Nicholas Holmes a, Geoffrey R. Akien ab, A. John Blacker ac, Robert L. Woodward d, Rebecca E. Meadows d and Richard A. Bourne *acd
aInstitute of Process Research and Development, School of Chemistry, University of Leeds, Leeds, LS2 9JT, UK. E-mail: r.a.bourne@leeds.ac.uk
bDepartment of Chemistry, Faraday Building, Lancaster University, Lancaster, LA1 4YB, UK
cSchool of Chemical and Process Engineering, University of Leeds, Leeds, LS2 9JT, UK
dAstraZeneca Pharmaceutical Development, Silk Road Business Park, Macclesfield, SK10 2NA, UK

Received 17th March 2016 , Accepted 5th May 2016

First published on 24th May 2016


Abstract

Self-optimising flow reactors combine online analysis with evolutionary feedback algorithms to rapidly achieve optimum conditions. This technique has been applied to the final bond-forming step in the synthesis of AZD9291, an irreversible epidermal growth factor receptor kinase inhibitor developed by AstraZeneca. A four parameter optimisation of a telescoped amide coupling followed by an elimination reaction was achieved using at-line high performance liquid chromatography. Optimisations were initially carried out on a model compound (2,4-dimethoxyaniline) and the data used to track the formation of various impurities and ultimately propose a mechanism for their formation. Our protocol could then be applied to the optimisation of the 2-step telescoped reaction to synthesise AZD9291 in 89% yield.


Introduction

To achieve effective optimisation of a reaction process, careful consideration is needed of the various synergistic interactions that occur between reaction variables such as temperature, reaction time and reagent concentration. It is important to ensure that suitable parameter-defining experiments have been carried out during the course of process development to deliver a robust process that can be easily transferred to a manufacturing facility. Design of experiments (DoE) is a commonly used approach which implements statistical methods to screen and optimise a reaction, particularly for problematic steps. For example, the final step of the synthesis of the Src kinase inhibitor saracatinib, a nucleophilic aromatic substitution between a fluoroaniline and an alcohol, was optimised using a fractional factorial DoE.1 The optimisation provided enough information about the reaction system to increase the yield by more than 25% on a 300 kg scale. DoE has been used to optimise reaction steps in the synthesis of many pharmaceutical products including vestipitant,2 raltegravir,3 otenebant,4 denagliptin,5 levovirin,6 delafloxacin7 and continuous processes towards doxercalciferol,8 bendamustime,9 pyrazinamide10 and PARP-1 inhibitors.11

However, there has been academic development in substituting DoE with evolutionary algorithms in automated reactors to find optimum conditions. These “self-optimising” reactors incorporate online analysis with a feedback control loop, which uses an optimising algorithm to keep generating new conditions until an optimum is reached. Flow systems are ideally suited for such experimentation, as integration of analytical equipment is facile and measurement and adjustment of operating parameters such as flow rate, temperature and pressure can be accomplished rapidly within a single reactor system.12 The concept was first introduced by Krishnadasan et al.13 for the synthesis of CdSe quantum dot nanoparticles in microreactors with online UV and SNOBFIT (Stable Noisy Optimisation by Branch and Fit) algorithm.14 Latterly the Jensen,15,16 Poliakoff,17,18 and Cronin19 groups have combined online chromatography and spectroscopy, with simplex algorithms20 for the optimisation of small organic molecules. This article demonstrates the applicability of using this approach for complex systems including telescoped reactions for the synthesis of pharmaceuticals.

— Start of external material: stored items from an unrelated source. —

-- ==== Sys2Proof/Decode.lean ====
section
/-! DEFINITION. The decoder, total on every word and list of bytes, which rejects by name, and the
encoder, both from the field tables of spec/02 R14, R31 to R37 and the encodings of the instruction
chapters. The steps of the opcode table that have no encoding have no word. -/
namespace Sys2Proof

/-- Why a word is no instruction (R37). -/
inductive Reject where
  /-- an op the engine's map reserves -/
  | reservedOp
  /-- a reserved function, or a nonzero res0 field -/
  | reservedField
  /-- tok 0b100, or a reserved operand value -/
  | reservedValue
  /-- fewer than four bytes -/
  | short
  deriving DecidableEq, Repr

/-- Bits [lo+n-1:lo] of a word (R4). -/
def fld (w : W32) (lo n : Nat) : BitVec n := w.extractLsb' lo n

/-- The engine a word is tagged for (R14). -/
def wordEngine (w : W32) : Engine :=
  match (fld w 30 2).toNat with
  | 0 => .s
  | 1 => .v
  | 2 => .m
  | _ => .x

/-- The op field (R14). -/
def wordOp (w : W32) : Nat := (fld w 21 6).toNat

/-- The tok field (R14, R24). -/
def wordTok (w : W32) : BitVec 3 := fld w 27 3

/-- The S opcode map: the row of a word by op and fixed fields (R33). -/
def decodeS (w : W32) : Except Reject Instr :=
  match wordOp w with
  | 0x01 =>
    if fld w 0 3 = 0 then .ok (.add (fld w 27 3) (fld w 15 6) (fld w 9 6) (fld w 3 6))
    else if fld w 0 3 = 1 then .ok (.sub (fld w 27 3) (fld w 15 6) (fld w 9 6) (fld w 3 6))
    else if fld w 0 3 = 2 then .ok (.and (fld w 27 3) (fld w 15 6) (fld w 9 6) (fld w 3 6))
    else if fld w 0 3 = 3 then .ok (.or (fld w 27 3) (fld w 15 6) (fld w 9 6) (fld w 3 6))
    else if fld w 0 3 = 4 then .ok (.xor (fld w 27 3) (fld w 15 6) (fld w 9 6) (fld w 3 6))
    else if fld w 0 3 = 5 then .ok (.shl (fld w 27 3) (fld w 15 6) (fld w 9 6) (fld w 3 6))
    else if fld w 0 3 = 6 then .ok (.shr (fld w 27 3) (fld w 15 6) (fld w 9 6) (fld w 3 6))
    else if fld w 0 3 = 7 then .ok (.sra (fld w 27 3) (fld w 15 6) (fld w 9 6) (fld w 3 6))
    else .error .reservedField
  | 0x02 =>
    if fld w 0 3 = 0 then .ok (.mul (fld w 27 3) (fld w 15 6) (fld w 9 6) (fld w 3 6))
    else if fld w 0 3 = 1 then .ok (.mulh (fld w 27 3) (fld w 15 6) (fld w 9 6) (fld w 3 6))
    else if fld w 0 3 = 2 then .ok (.mulhu (fld w 27 3) (fld w 15 6) (fld w 9 6) (fld w 3 6))
    else if fld w 0 3 = 3 then .ok (.div (fld w 27 3) (fld w 15 6) (fld w 9 6) (fld w 3 6))
    else if fld w 0 3 = 4 then .ok (.divu (fld w 27 3) (fld w 15 6) (fld w 9 6) (fld w 3 6))
    else if fld w 0 3 = 5 then .ok (.rem (fld w 27 3) (fld w 15 6) (fld w 9 6) (fld w 3 6))
    else if fld w 0 3 = 6 then .ok (.remu (fld w 27 3) (fld w 15 6) (fld w 9 6) (fld w 3 6))
    else .error .reservedField
  | 0x03 =>
    if fld w 0 3 = 0 then .ok (.min (fld w 27 3) (fld w 15 6) (fld w 9 6) (fld w 3 6))
    else if fld w 0 3 = 1 then .ok (.max (fld w 27 3) (fld w 15 6) (fld w 9 6) (fld w 3 6))
    else if fld w 0 3 = 2 then .ok (.minu (fld w 27 3) (fld w 15 6) (fld w 9 6) (fld w 3 6))
    else if fld w 0 3 = 3 then .ok (.maxu (fld w 27 3) (fld w 15 6) (fld w 9 6) (fld w 3 6))
    else if fld w 0 3 = 4 then .ok (.slt (fld w 27 3) (fld w 15 6) (fld w 9 6) (fld w 3 6))
    else if fld w 0 3 = 5 then .ok (.sltu (fld w 27 3) (fld w 15 6) (fld w 9 6) (fld w 3 6))
    else .error .reservedField
  | 0x04 =>
    if fld w 15 6 = 0 ∧ fld w 0 3 = 0 then .ok (.ceq (fld w 27 3) (fld w 9 6) (fld w 3 6))
    else if fld w 15 6 = 0 ∧ fld w 0 3 = 1 then .ok (.cne (fld w 27 3) (fld w 9 6) (fld w 3 6))
    else if fld w 15 6 = 0 ∧ fld w 0 3 = 2 then .ok (.clt (fld w 27 3) (fld w 9 6) (fld w 3 6))
    else if fld w 15 6 = 0 ∧ fld w 0 3 = 3 then .ok (.cge (fld w 27 3) (fld w 9 6) (fld w 3 6))
    else if fld w 15 6 = 0 ∧ fld w 0 3 = 4 then .ok (.cltu (fld w 27 3) (fld w 9 6) (fld w 3 6))
    else if fld w 15 6 = 0 ∧ fld w 0 3 = 5 then .ok (.cgeu (fld w 27 3) (fld w 9 6) (fld w 3 6))
    else .error .reservedField
  | 0x05 =>
    .ok (.addi (fld w 27 3) (fld w 15 6) (fld w 9 6) (fld w 0 9))
  | 0x06 =>
    .ok (.andi (fld w 27 3) (fld w 15 6) (fld w 9 6) (fld w 0 9))
  | 0x07 =>
    .ok (.ori (fld w 27 3) (fld w 15 6) (fld w 9 6) (fld w 0 9))
  | 0x08 =>
    .ok (.xori (fld w 27 3) (fld w 15 6) (fld w 9 6) (fld w 0 9))
  | 0x09 =>
    if fld w 6 3 = 0 then .ok (.shli (fld w 27 3) (fld w 15 6) (fld w 9 6) (fld w 0 6))
    else .error .reservedField
  | 0x0A =>
    if fld w 6 3 = 0 then .ok (.shri (fld w 27 3) (fld w 15 6) (fld w 9 6) (fld w 0 6))
    else .error .reservedField
  | 0x0B =>
    if fld w 6 3 = 0 then .ok (.srai (fld w 27 3) (fld w 15 6) (fld w 9 6) (fld w 0 6))
    else .error .reservedField
  | 0x0C =>
    if fld w 15 6 = 0 then .ok (.ceqi (fld w 27 3) (fld w 9 6) (fld w 0 9))
    else .error .reservedField
  | 0x0D =>
    if fld w 15 6 = 0 then .ok (.clti (fld w 27 3) (fld w 9 6) (fld w 0 9))
    else .error .reservedField
  | 0x0E =>
    .ok (.lui (fld w 27 3) (fld w 15 6) (fld w 0 15))
  | 0x0F =>
    .ok (.lsh (fld w 27 3) (fld w 15 6) (fld w 0 15))
  | 0x10 =>
    .ok (.addpc (fld w 27 3) (fld w 15 6) (fld w 0 15))
  | 0x11 =>
    .ok (.bcq (fld w 27 3) (fld w 0 21))
  | 0x12 =>
    .ok (.bcqn (fld w 27 3) (fld w 0 21))
  | 0x13 =>
    .ok (.jmp (fld w 27 3) (fld w 0 21))
  | 0x14 =>
    .ok (.call (fld w 27 3) (fld w 0 21))
  | 0x15 =>
    if fld w 15 6 = 0 ∧ fld w 0 9 = 0 then .ok (.jr (fld w 27 3) (fld w 9 6))
    else if fld w 15 6 = 0 ∧ fld w 0 9 = 1 then .ok (.callr (fld w 27 3) (fld w 9 6))
    else .error .reservedField
  | 0x16 =>
    if fld w 15 6 = 0 ∧ fld w 9 1 = 0 ∧ fld w 0 3 = 0 then .ok (.callk (fld w 27 3) (fld w 10 5) (fld w 3 6))
    else .error .reservedField
  | 0x17 =>
    if fld w 9 6 = 0 then .ok (.crr (fld w 27 3) (fld w 15 6) (fld w 0 9))
    else .error .reservedField
  | 0x18 =>
    if fld w 15 6 = 0 ∧ fld w 0 9 = 12 then .ok (.crwTimer (fld w 27 3) (fld w 9 6))
    else if fld w 15 6 = 0 ∧ fld w 0 9 = 4 then .ok (.crwSlip (fld w 27 3) (fld w 9 6))
    else if fld w 15 6 = 0 ∧ fld w 0 9 = 6 then .ok (.crwFpflags (fld w 27 3) (fld w 9 6))
    else if fld w 15 6 = 0 ∧ fld w 0 9 = 16 then .ok (.crwIen (fld w 27 3) (fld w 9 6))
    else if fld w 15 6 = 0 then .ok (.crw (fld w 27 3) (fld w 9 6) (fld w 0 9))
    else .error .reservedField
  | 0x19 =>
    if fld w 9 12 = 0 then .ok (.trap (fld w 27 3) (fld w 0 9))
    else .error .reservedField
  | 0x1A =>
    if fld w 0 21 = 0 then .ok (.nop (fld w 27 3))
    else if fld w 0 21 = 1 then .ok (.tret (fld w 27 3))
    else if fld w 0 21 = 2 then .ok (.halt (fld w 27 3))
    else if fld w 0 21 = 3 then .ok (.pause (fld w 27 3))
    else .error .reservedField
  | 0x1B =>
    if fld w 3 18 = 0 then .ok (.twait (fld w 27 3) (fld w 0 3))
    else if fld w 3 18 = 32 then .ok (.tsig (fld w 27 3) (fld w 0 3))
    else .error .reservedField
  | 0x1C =>
    if fld w 19 2 = 0 then .ok (.scfg (fld w 27 3) (fld w 15 4) (fld w 9 6) (fld w 0 9))
    else .error .reservedField
  | 0x1D =>
    if fld w 15 6 = 0 ∧ fld w 0 6 = 0 then .ok (.ncfg (fld w 27 3) (fld w 9 6) (fld w 6 3))
    else .error .reservedField
  | 0x1E =>
    if fld w 15 6 = 0 ∧ fld w 0 6 = 0 then .ok (.nmaskFirst (fld w 27 3) (fld w 9 6) (fld w 6 3))
    else if fld w 15 6 = 0 ∧ fld w 0 6 = 1 then .ok (.nmaskLast (fld w 27 3) (fld w 9 6) (fld w 6 3))
    else .error .reservedField
  | 0x1F =>
    if fld w 0 8 = 0 then .ok (.nest (fld w 27 3) (fld w 15 6) (fld w 9 6) (fld w 8 1))
    else .error .reservedField
  | 0x20 =>
    .ok (.ldb (fld w 27 3) (fld w 15 6) (fld w 9 6) (fld w 5 4) (fld w 0 5))
  | 0x21 =>
    .ok (.ldbu (fld w 27 3) (fld w 15 6) (fld w 9 6) (fld w 5 4) (fld w 0 5))
  | 0x22 =>
    .ok (.ldh (fld w 27 3) (fld w 15 6) (fld w 9 6) (fld w 5 4) (fld w 0 5))
  | 0x23 =>
    .ok (.ldhu (fld w 27 3) (fld w 15 6) (fld w 9 6) (fld w 5 4) (fld w 0 5))
  | 0x24 =>
    .ok (.ldw (fld w 27 3) (fld w 15 6) (fld w 9 6) (fld w 5 4) (fld w 0 5))
  | 0x25 =>
    .ok (.ldwu (fld w 27 3) (fld w 15 6) (fld w 9 6) (fld w 5 4) (fld w 0 5))
  | 0x26 =>
    .ok (.ldd (fld w 27 3) (fld w 15 6) (fld w 9 6) (fld w 5 4) (fld w 0 5))
  | 0x27 =>
    .ok (.stb (fld w 27 3) (fld w 15 6) (fld w 9 6) (fld w 5 4) (fld w 0 5))
  | 0x28 =>
    .ok (.sth (fld w 27 3) (fld w 15 6) (fld w 9 6) (fld w 5 4) (fld w 0 5))
  | 0x29 =>
    .ok (.stw (fld w 27 3) (fld w 15 6) (fld w 9 6) (fld w 5 4) (fld w 0 5))
  | 0x2A =>
    .ok (.std (fld w 27 3) (fld w 15 6) (fld w 9 6) (fld w 5 4) (fld w 0 5))
  | 0x2B =>
    .ok (.lds (fld w 27 3) (fld w 15 6) (fld w 9 6) (fld w 0 9))
  | 0x2C =>
    .ok (.sts (fld w 27 3) (fld w 15 6) (fld w 9 6) (fld w 0 9))
  | 0x2D =>
    if fld w 0 1 = 0 then .ok (.lda (fld w 27 3) (fld w 15 6) (fld w 9 6) (fld w 5 4) (fld w 4 1) (fld w 2 2) (fld w 1 1))
    else .error .reservedField
  | 0x2E =>
    if fld w 0 1 = 0 then .ok (.stl (fld w 27 3) (fld w 15 6) (fld w 9 6) (fld w 5 4) (fld w 4 1) (fld w 2 2) (fld w 1 1))
    else .error .reservedField
  | 0x2F =>
    if fld w 0 2 = 0 then .ok (.amoadd (fld w 27 3) (fld w 15 6) (fld w 9 6) (fld w 6 3) (fld w 5 1) (fld w 4 1) (fld w 2 2))
    else .error .reservedField
  | 0x30 =>
    if fld w 0 2 = 0 then .ok (.amoswp (fld w 27 3) (fld w 15 6) (fld w 9 6) (fld w 6 3) (fld w 5 1) (fld w 4 1) (fld w 2 2))
    else .error .reservedField
  | 0x31 =>
    if fld w 15 1 = 0 ∧ fld w 0 2 = 0 then .ok (.amocas (fld w 27 3) (fld w 16 5) (fld w 9 6) (fld w 6 3) (fld w 5 1) (fld w 4 1) (fld w 2 2))
    else .error .reservedField
  | 0x32 =>
    if fld w 0 2 = 0 then .ok (.amomin (fld w 27 3) (fld w 15 6) (fld w 9 6) (fld w 6 3) (fld w 5 1) (fld w 4 1) (fld w 2 2))
    else if fld w 0 2 = 1 then .ok (.amomax (fld w 27 3) (fld w 15 6) (fld w 9 6) (fld w 6 3) (fld w 5 1) (fld w 4 1) (fld w 2 2))
    else if fld w 0 2 = 2 then .ok (.amominu (fld w 27 3) (fld w 15 6) (fld w 9 6) (fld w 6 3) (fld w 5 1) (fld w 4 1) (fld w 2 2))
    else if fld w 0 2 = 3 then .ok (.amomaxu (fld w 27 3) (fld w 15 6) (fld w 9 6) (fld w 6 3) (fld w 5 1) (fld w 4 1) (fld w 2 2))
    else .error .reservedField
  | 0x33 =>
    if fld w 0 2 = 0 then .ok (.amoand (fld w 27 3) (fld w 15 6) (fld w 9 6) (fld w 6 3) (fld w 5 1) (fld w 4 1) (fld w 2 2))
    else if fld w 0 2 = 1 then .ok (.amoor (fld w 27 3) (fld w 15 6) (fld w 9 6) (fld w 6 3) (fld w 5 1) (fld w 4 1) (fld w 2 2))
    else if fld w 0 2 = 2 then .ok (.amoxor (fld w 27 3) (fld w 15 6) (fld w 9 6) (fld w 6 3) (fld w 5 1) (fld w 4 1) (fld w 2 2))
    else .error .reservedField
  | 0x34 =>
    if fld w 19 2 = 0 ∧ fld w 0 3 = 0 then .ok (.xlatR (fld w 27 3) (fld w 15 4) (fld w 9 6) (fld w 3 6))
    else if fld w 19 2 = 0 ∧ fld w 0 3 = 1 then .ok (.xlatRw (fld w 27 3) (fld w 15 4) (fld w 9 6) (fld w 3 6))
    else if fld w 19 2 = 0 ∧ fld w 0 3 = 2 then .ok (.xlatRwa (fld w 27 3) (fld w 15 4) (fld w 9 6) (fld w 3 6))
    else .error .reservedField
  | 0x35 =>
    .ok (.probe (fld w 27 3) (fld w 15 6) (fld w 9 6) (fld w 3 6) (fld w 0 3))
  | 0x36 =>
    if fld w 19 2 = 0 ∧ fld w 0 15 = 4 then .ok (.hrel (fld w 27 3) (fld w 15 4))
    else if fld w 15 6 = 0 ∧ fld w 0 9 = 0 then .ok (.trel (fld w 27 3) (fld w 9 6))
    else if fld w 15 6 = 0 ∧ fld w 0 9 = 2 then .ok (.tclean (fld w 27 3) (fld w 9 6))
    else if fld w 15 6 = 0 ∧ fld w 0 9 = 3 then .ok (.tdirty (fld w 27 3) (fld w 9 6))
    else if fld w 13 3 = 0 ∧ fld w 0 9 = 5 then .ok (.hqry (fld w 27 3) (fld w 16 5) (fld w 9 4))
    else if fld w 0 9 = 1 then .ok (.tstat (fld w 27 3) (fld w 15 6) (fld w 9 6))
    else .error .reservedField
  | 0x37 =>
    if fld w 2 19 = 0 then .ok (.fence (fld w 27 3) (fld w 0 2))
    else if fld w 15 6 = 0 ∧ fld w 2 1 = 1 then .ok (.cfence (fld w 27 3) (fld w 9 6) (fld w 3 6) (fld w 0 2))
    else .error .reservedField
  | 0x38 =>
    if fld w 3 18 = 0 then .ok (.bar (fld w 27 3) (fld w 0 3))
    else if fld w 3 18 = 2 then .ok (.barw (fld w 27 3) (fld w 0 3))
    else if fld w 3 18 = 4 then .ok (.step (fld w 27 3) (fld w 0 3))
    else if fld w 3 13 = 3 then .ok (.barq (fld w 27 3) (fld w 16 5) (fld w 0 3))
    else if fld w 15 6 = 0 ∧ fld w 3 6 = 1 then .ok (.bara (fld w 27 3) (fld w 9 6) (fld w 0 3))
    else .error .reservedField
  | 0x39 =>
    if fld w 15 1 = 0 then .ok (.stwp (fld w 27 3) (fld w 16 5) (fld w 9 6) (fld w 5 4) (fld w 0 5))
    else .error .reservedField
  | 0x3A =>
    if fld w 15 6 = 0 ∧ fld w 0 9 = 0 then .ok (.qpush (fld w 27 3) (fld w 9 6))
    else if fld w 0 15 = 3 then .ok (.qlen (fld w 27 3) (fld w 15 6))
    else if fld w 0 15 = 4 then .ok (.wnext (fld w 27 3) (fld w 15 6))
    else if fld w 0 9 = 1 then .ok (.qpop (fld w 27 3) (fld w 15 6) (fld w 9 6))
    else if fld w 0 9 = 2 then .ok (.qsteal (fld w 27 3) (fld w 15 6) (fld w 9 6))
    else if fld w 0 9 = 5 then .ok (.rspawn (fld w 27 3) (fld w 15 6) (fld w 9 6))
    else if fld w 18 3 = 0 ∧ fld w 0 3 = 6 then .ok (.tsyncJoin (fld w 27 3) (fld w 15 3) (fld w 9 6) (fld w 3 6))
    else if fld w 18 3 = 1 ∧ fld w 0 3 = 6 then .ok (.tsyncArrive (fld w 27 3) (fld w 15 3) (fld w 9 6) (fld w 3 6))
    else .error .reservedField
  | _ => .error .reservedOp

Herein is described the optimisation, using an automated reactor and adaptive feedback control, of the final bond-forming step in the synthesis of 3 (AZD9291 acrylamide, generic name osimertinib), an irreversible epidermal growth factor receptor (EGFR) kinase inhibitor (Fig. 1).21 The reactor set-up includes 3 separate reagent pumps, which meet in two mixing tees before entering the tubular reactor. The reaction mixture leaves the reactor through a filter then enters a sample loop, which delivers an aliquot of reaction mixture to the mobile phase of the HPLC, without prior quench or dilution. The whole reactor is maintained under fixed back-pressure. The reactor has active heating and cooling, significantly reducing the time taken to reach the set conditions and is controlled by a custom written MatLab program and optimised using the SNOBFIT algorithm.14


image file: c6re00059b-f1.tif
Fig. 1 An automated flow reactor with adaptive feedback control and optimisation algorithm (see ESI for full experimental details). The reagents are fed into the reactor using piston pumps and meet in two separate tee-pieces. The reaction stream leaves the reactor through a filter and is sampled by a sample loop (SL) with online HPLC before the product is collected. The reactor is maintained under fixed 250 psi back pressure. Reaction monitoring and feedback control is carried out using a MatLab interface. The SNOBFIT algorithm calculates conditions based on the calculated HPLC yield.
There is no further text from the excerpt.